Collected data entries
theorem witness_ResetWinsOverEveryEvent :
    ((inPhase .sending).withInputs [.event .reset]).inputs = [.event .reset] ∧
    (mismatched.withInputs [.resetWith .tick]).inputs = [.resetWith .tick] := ⟨rfl, rfl⟩
theorem witness_StartSamplesConfigurationAndClearsSeq : (inPhase .idle).phase = .idle := rfl
theorem witness_ReadChunkLoadsTheBuffer : (inPhase .reading).phase = .reading ∧
    1 ≤ ([0xAA] : List Byte).length ∧ ([0xAA] : List Byte).length ≤ 32 ∧
    1 ≤ (List.replicate 32 (0xAA : Byte)).length ∧ (List.replicate 32 (0xAA : Byte)).length ≤ 32 := by decide
theorem witness_ReadEofEndsTheSessionInDone : (inPhase .reading).phase = .reading := rfl
theorem witness_ExcludedLengthsAreRefused : (inPhase .reading).phase = .reading ∧
    32 < (List.replicate 33 (0 : Byte)).length ∧ 255 < (List.replicate 256 (0 : Byte)).length := by
  rw [List.length_replicate, List.length_replicate]; decide
theorem witness_SourceReadsTheFileInChunks : 2 ≤ ([0x11, 0x22] : List Byte).length ∧
    [0x11, 0x22] ∈ fileChunks [0x11, 0x22] ∧
    List.replicate 32 0x11 ∈ (fileChunks (List.replicate 33 (0x11 : Byte))).dropLast := by decide
theorem witness_SendWritesOneWholeFrame : sendingA.phase = .sending ∧
    sendingA.chunkLen.toNat ≤ sendingA.chunkBuf.length ∧
    ({ sendingB with chunkLen := 32 } : State).chunkLen.toNat ≤ sendingB.chunkBuf.length := by decide
theorem witness_SendBeyondTheBufferFaults :
    ({ sendingA with chunkLen := 33 } : State).chunkBuf.length < ({ sendingA with chunkLen := 33 } : State).chunkLen.toNat := by
  decide
theorem witness_TxDataIsTheFrameSendHandsOver : sendingA.phase = .sending ∧ ∃ t, exec .send sendingA = .next t :=
  ⟨rfl, _, rfl⟩
theorem witness_SequenceIdCountsModulo256 : (∃ t, exec .send sendingB = .next t) ∧
    (∃ t, exec .sendTooLarge sendingB = .next t) ∧ (∃ t, exec .seqInc sendingB = .next t) :=
  ⟨⟨_, rfl⟩, ⟨_, rfl⟩, ⟨_, rfl⟩⟩
theorem witness_PollMatchContinuesTheLoop : (awaiting 0x00 0 [0x00, 0x07]).phase = .awaitingAck ∧
    (awaiting 0x00 0 [0x00, 0x07]).rx.head? = some 0x00 ∧ 0x00 = (awaiting 0x00 0 [0x00, 0x07]).seq ∧
    (awaiting 0xFF 0 []).rx = [] ∧ 0xFF = (awaiting 0xFF 0 []).seq := by decide
theorem witness_PollMismatchRecordsExpectedAndActual : (awaiting 0x80 0 [0x00]).phase = .awaitingAck ∧
    (awaiting 0x80 0 [0x00]).rx.head? = some 0x00 ∧ 0x00 ≠ (awaiting 0x80 0 [0x00]).seq ∧
    (awaiting 0x00 0 []).rx = [] ∧ 0xFF ≠ (awaiting 0x00 0 []).seq := by decide
theorem witness_RaiseWritesTheRecordAndNothingElse : BlockInv (awaiting 0x01 7 []) ∧
    (awaiting 0x01 7 []).phase ≠ .failed := ⟨inv_awaiting, by decide⟩
theorem witness_PollEmptyCountsOneTick : (awaiting 0x01 6 []).phase = .awaitingAck ∧ (awaiting 0x01 6 []).rx = [] ∧
    (awaiting 0x01 6 []).elapsed + 1 < (awaiting 0x01 6 []).tmo := by decide
theorem witness_PollTimeoutRecordsElapsed : (awaiting 0x01 7 []).phase = .awaitingAck ∧ (awaiting 0x01 7 []).rx = [] ∧
    (awaiting 0x01 7 []).tmo ≤ (awaiting 0x01 7 []).elapsed + 1 := by decide
theorem witness_ZeroBudgetBehavesAsOne : BlockInv { awaiting 0x01 0 [] with tmo := 0 } ∧
    ({ awaiting 0x01 0 [] with tmo := 0 } : State).phase = .awaitingAck ∧
    ({ awaiting 0x01 0 [] with tmo := 0 } : State).tmo = 0 ∧ ({ awaiting 0x01 0 [] with tmo := 0 } : State).rx = [] :=
  ⟨inv_awaiting_zero, rfl, rfl, rfl⟩
theorem witness_WaitingByteIsTakenWhateverItIs :
    ((awaiting 0x01 7 [0x07]).withInputs [.event .tick]).phase = .awaitingAck ∧
    ((awaiting 0x01 7 [0x07]).withInputs [.event .tick]).rx = [0x07] ∧
    ((awaiting 0x01 7 [0x07]).withInputs [.event .tick]).inputs = [.event .tick] ∧
    ((awaiting 0x07 7 [0x07]).withInputs [.event (.ack 0x07)]).inputs = [.event (.ack 0x07)] := by decide
theorem witness_SilentRoundTimesOutAfterExactlyItsBudget :
    ((awaiting 0x01 0 []).withInputs (ticks 8)).phase = .awaitingAck ∧
    ((awaiting 0x01 0 []).withInputs (ticks 8)).elapsed = 0 ∧ ((awaiting 0x01 0 []).withInputs (ticks 8)).rx = [] ∧
    ((awaiting 0x01 0 []).withInputs (ticks 8)).inputs =
      ticks (budget ((awaiting 0x01 0 []).withInputs (ticks 8)).tmo).toNat ++ [] := by decide
theorem witness_TerminalStatesHold : (inPhase .done).phase = .done ∧ mismatched.phase = .failed := by decide
theorem witness_StrayStartAndTickChangeNothing : (inPhase .reading).phase ≠ .idle ∧
    ((inPhase .reading).withInputs [.event (.start .b 0x09 1)]).inputs = [.event (.start .b 0x09 1)] ∧
    (inPhase .idle).phase ≠ .awaitingAck ∧ ((inPhase .idle).withInputs [.event .tick]).inputs = [.event .tick] := by decide
theorem witness_StepAnswersExactlyPresentableEvents :
    BlockInv ((inPhase .idle).withInputs [.event .tick]) ∧
    presentable .tick ((inPhase .idle).withInputs [.event .tick]) = true ∧
    presentable .send ((inPhase .idle).withInputs [.event .send]) = false ∧
    presentable (.chunk []) (inPhase .done) = false ∧ presentable (.ack 0x01) mismatched = false ∧
    presentable (.chunk (List.replicate 32 0)) (inPhase .reading) = true ∧
    presentable (.chunk (List.replicate 33 0)) (inPhase .reading) = false := by
  refine ⟨?_, by decide, by decide, by decide, by decide, by decide, by decide⟩
  constructor <;> decide
theorem witness_TransitionTable :
    (∃ t, step ((inPhase .idle).withInputs [.event (.start .a 0 8)]) = .next t) ∧
    (∃ t, step ((inPhase .reading).withInputs [.event (.chunk [0x00])]) = .next t) ∧
    (∃ t, step (sendingA.withInputs [.event .send]) = .next t) ∧
    (∃ t, step ((awaiting 0x01 0 [0x01]).withInputs [.event (.ack 0x01)]) = .next t) ∧
    (∃ t, step ((awaiting 0x01 7 []).withInputs [.event .tick]) = .next t) ∧
    (∃ t, step (mismatched.withInputs [.event .reset]) = .next t) :=
  ⟨⟨_, rfl⟩, ⟨_, rfl⟩, ⟨_, rfl⟩, ⟨_, rfl⟩, ⟨_, rfl⟩, ⟨_, rfl⟩⟩
theorem witness_OnlyResetLeavesATerminalState :
    (mismatched.withInputs [.arrive 0x01]).envOnly = true ∧ (mismatched.withInputs [.arrive 0x01]).phase = .failed ∧
    (∃ t, step (mismatched.withInputs [.arrive 0x01]) = .next t) ∧
    nextOp (mismatched.withInputs [.arrive 0x01]) ≠ some .reset ∧
    (∃ t, step ((inPhase .done).withInputs [.event .tick]) = .next t) ∧
    nextOp ((inPhase .done).withInputs [.event .tick]) ≠ some .reset :=
  ⟨by decide, rfl, ⟨_, rfl⟩, by decide, ⟨_, rfl⟩, by decide⟩
theorem witness_OnlyResetAbandonsASession :
    ((inPhase .reading).withInputs [.resetWith .tick]).envOnly = true ∧ (inPhase .reading).phase ≠ .idle ∧
    ∃ t, step ((inPhase .reading).withInputs [.resetWith .tick]) = .next t ∧ t.phase = .idle :=
  ⟨by decide, by decide, _, rfl, rfl⟩
theorem witness_RegistersAreWrittenOnlyByTheirOperations :
    (∃ t, exec (.pollMismatch 0x03) (awaiting 0x01 0 [0x03]) = .next t) ∧ Reg.seq ∉ mayWrite (.pollMismatch 0x03) :=
  ⟨⟨_, rfl⟩, by decide⟩
theorem witness_StreamsAreReachedOnlyByTheirOperations : (sendingA.withInputs [.event .send]).envOnly = true ∧
    ∃ t, step (sendingA.withInputs [.event .send]) = .next t := ⟨by decide, _, rfl⟩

Work instructions → The line containing "theorem witness_PollMismatchRecordsExpectedAndActual : (awaiting" marks the end: copy exactly every line from the top of the data above down to it, that line included.

Completed exercise →
theorem witness_ResetWinsOverEveryEvent :
    ((inPhase .sending).withInputs [.event .reset]).inputs = [.event .reset] ∧
    (mismatched.withInputs [.resetWith .tick]).inputs = [.resetWith .tick] := ⟨rfl, rfl⟩
theorem witness_StartSamplesConfigurationAndClearsSeq : (inPhase .idle).phase = .idle := rfl
theorem witness_ReadChunkLoadsTheBuffer : (inPhase .reading).phase = .reading ∧
    1 ≤ ([0xAA] : List Byte).length ∧ ([0xAA] : List Byte).length ≤ 32 ∧
    1 ≤ (List.replicate 32 (0xAA : Byte)).length ∧ (List.replicate 32 (0xAA : Byte)).length ≤ 32 := by decide
theorem witness_ReadEofEndsTheSessionInDone : (inPhase .reading).phase = .reading := rfl
theorem witness_ExcludedLengthsAreRefused : (inPhase .reading).phase = .reading ∧
    32 < (List.replicate 33 (0 : Byte)).length ∧ 255 < (List.replicate 256 (0 : Byte)).length := by
  rw [List.length_replicate, List.length_replicate]; decide
theorem witness_SourceReadsTheFileInChunks : 2 ≤ ([0x11, 0x22] : List Byte).length ∧
    [0x11, 0x22] ∈ fileChunks [0x11, 0x22] ∧
    List.replicate 32 0x11 ∈ (fileChunks (List.replicate 33 (0x11 : Byte))).dropLast := by decide
theorem witness_SendWritesOneWholeFrame : sendingA.phase = .sending ∧
    sendingA.chunkLen.toNat ≤ sendingA.chunkBuf.length ∧
    ({ sendingB with chunkLen := 32 } : State).chunkLen.toNat ≤ sendingB.chunkBuf.length := by decide
theorem witness_SendBeyondTheBufferFaults :
    ({ sendingA with chunkLen := 33 } : State).chunkBuf.length < ({ sendingA with chunkLen := 33 } : State).chunkLen.toNat := by
  decide
theorem witness_TxDataIsTheFrameSendHandsOver : sendingA.phase = .sending ∧ ∃ t, exec .send sendingA = .next t :=
  ⟨rfl, _, rfl⟩
theorem witness_SequenceIdCountsModulo256 : (∃ t, exec .send sendingB = .next t) ∧
    (∃ t, exec .sendTooLarge sendingB = .next t) ∧ (∃ t, exec .seqInc sendingB = .next t) :=
  ⟨⟨_, rfl⟩, ⟨_, rfl⟩, ⟨_, rfl⟩⟩
theorem witness_PollMatchContinuesTheLoop : (awaiting 0x00 0 [0x00, 0x07]).phase = .awaitingAck ∧
    (awaiting 0x00 0 [0x00, 0x07]).rx.head? = some 0x00 ∧ 0x00 = (awaiting 0x00 0 [0x00, 0x07]).seq ∧
    (awaiting 0xFF 0 []).rx = [] ∧ 0xFF = (awaiting 0xFF 0 []).seq := by decide
theorem witness_PollMismatchRecordsExpectedAndActual : (awaiting 0x80 0 [0x00]).phase = .awaitingAck ∧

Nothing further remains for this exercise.